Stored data
──────

theorem writesD_ready {legal : Bool} {f : LaneSt → Word} (h : ready s o.l (blkWord op o.d o.a o.b) = true) (hl : legal = true)
    (hf : ∀ x : LaneSt, f { x with ops := x.ops + 1 } = f x := by intro x; rfl) :
    writesD op o legal f s = setLane o.l (fun x => wrote o.d (f x) x) s := by
  rw [writesD, blockOp_ready h hl, next_gwrite f o.d (ready_iff.mp h).2 hf]

end Sys2Proof.Machine

open Sys2Proof Sys2Proof.Machine

/-- Settles O9: what a table answers after a write, and what keeps its form. -/
theorem tablesKeepTheirForm : Obligations.TablesKeepTheirForm := fun _ _ _ _ _ _ _ _ _ =>
  ⟨tget_tput_same, tget_tput_other, fun h => ⟨twf_tput h, twf_tmod h, twf_tputs h, twf_tmap h⟩⟩

/-- Settles O10: g0 discards, and another register is one entry of the lane's table. -/
theorem registerFile : Obligations.RegisterFile := fun x _ _ v =>
  ⟨greg_zero x, gwrite_zero v x, fun h => ⟨greg_gwrite_same h v x, fun hm => greg_gwrite_other h hm v x,
    by rw [gwrite_of_ne h], by rw [gwrite_of_ne h]⟩⟩
end

section
/-! The integer operations and those with an immediate (R58, R59). -/

namespace Sys2Proof.Machine

variable {s : State} {o : Blk} {op : BitVec 8} {c : Instr}

/-! ### What the words do -/

theorem exec_regReg {f g : Word → Word → Word} (he : exec c s = .next (regReg op o f s)) (hfg : ∀ a b, f a b = g a b)
    (hb : o.b.extractLsb' 0 6 = 0) (h : ready s o.l (blkWord op o.d o.a o.b) = true) :
    exec c s = .next (setLane o.l (fun x => wrote o.d (g (greg x o.a) (greg x (regB o))) x) s) := by
  rw [he, regReg, writesD_ready h (bReg_of_zero hb)]
  simp only [hfg]

theorem exec_writesD {legal : Bool} {f g : Word → Word}
    (he : exec c s = .next (writesD op o legal (fun x => f (greg x o.a)) s)) (hfg : ∀ a, f a = g a) (hl : legal = true)
    (h : ready s o.l (blkWord op o.d o.a o.b) = true) :
    exec c s = .next (setLane o.l (fun x => wrote o.d (g (greg x o.a)) x) s) := by
  rw [he, writesD_ready h hl]
  simp only [hfg]

/-! ### Results as integer arithmetic -/

theorem ofBool_eq_ite (b : Bool) : Word.ofBool b = if b = true then 1 else 0 := rfl

theorem ofBool_slt (a b : Word) : Word.ofBool (a.slt b) = if a.toInt < b.toInt then 1 else 0 := by
  simp [ofBool_eq_ite, BitVec.slt]

theorem ofBool_ult (a b : Word) : Word.ofBool (a.ult b) = if a.toNat < b.toNat then 1 else 0 := by
  simp [ofBool_eq_ite, BitVec.ult]

theorem ofBool_beq (a b : Word) : Word.ofBool (a == b) = if a = b then 1 else 0 := by simp [ofBool_eq_ite]

theorem min_eq_ite (a b : Word) : (if a.slt b then a else b) = if a.toInt < b.toInt then a else b := by simp [BitVec.slt]

/-- The words 32 to 63 of 64 bits are the quotient by 2^32. -/
theorem extractLsb'_high (x : BitVec 64) : x.extractLsb' 32 32 = BitVec.ofInt 32 (x.toInt / 2 ^ 32) := by
  apply BitVec.eq_of_toNat_eq
  have := x.isLt
  simp only [BitVec.extractLsb'_toNat, BitVec.toNat_ofInt, Nat.shiftRight_eq_div_pow, BitVec.toInt_eq_toNat_cond]
  split <;> omega

/-- A product of two words fits 64 bits. -/
theorem toInt_mul_signExtend (a b : Word) : (a.signExtend 64 * b.signExtend 64).toInt = a.toInt * b.toInt := by
  have ha : -2 ^ 31 ≤ a.toInt ∧ a.toInt < 2 ^ 31 := ⟨BitVec.le_toInt a, BitVec.toInt_lt⟩
  have hb : -2 ^ 31 ≤ b.toInt ∧ b.toInt < 2 ^ 31 := ⟨BitVec.le_toInt b, BitVec.toInt_lt⟩
  rw [BitVec.toInt_mul, BitVec.toInt_signExtend_of_le (by omega), BitVec.toInt_signExtend_of_le (by omega)]
  have hp : |a.toInt * b.toInt| ≤ 2 ^ 31 * 2 ^ 31 := by
    rw [abs_mul]
    exact mul_le_mul (abs_le.mpr ⟨ha.1, ha.2.le⟩) (abs_le.mpr ⟨hb.1, hb.2.le⟩) (abs_nonneg _) (by norm_num)
  obtain ⟨h1, h2⟩ := abs_le.mp hp
  exact Int.bmod_eq_of_le (by omega) (by omega)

──────

Work to be completed:
Out of the data above, transcribe exactly and only the lines starting with the line that has "have := x.isLt" and going on through the line that has "have ha : -2", both included.

The completed task:
  have := x.isLt
  simp only [BitVec.extractLsb'_toNat, BitVec.toNat_ofInt, Nat.shiftRight_eq_div_pow, BitVec.toInt_eq_toNat_cond]
  split <;> omega

/-- A product of two words fits 64 bits. -/
theorem toInt_mul_signExtend (a b : Word) : (a.signExtend 64 * b.signExtend 64).toInt = a.toInt * b.toInt := by
  have ha : -2 ^ 31 ≤ a.toInt ∧ a.toInt < 2 ^ 31 := ⟨BitVec.le_toInt a, BitVec.toInt_lt⟩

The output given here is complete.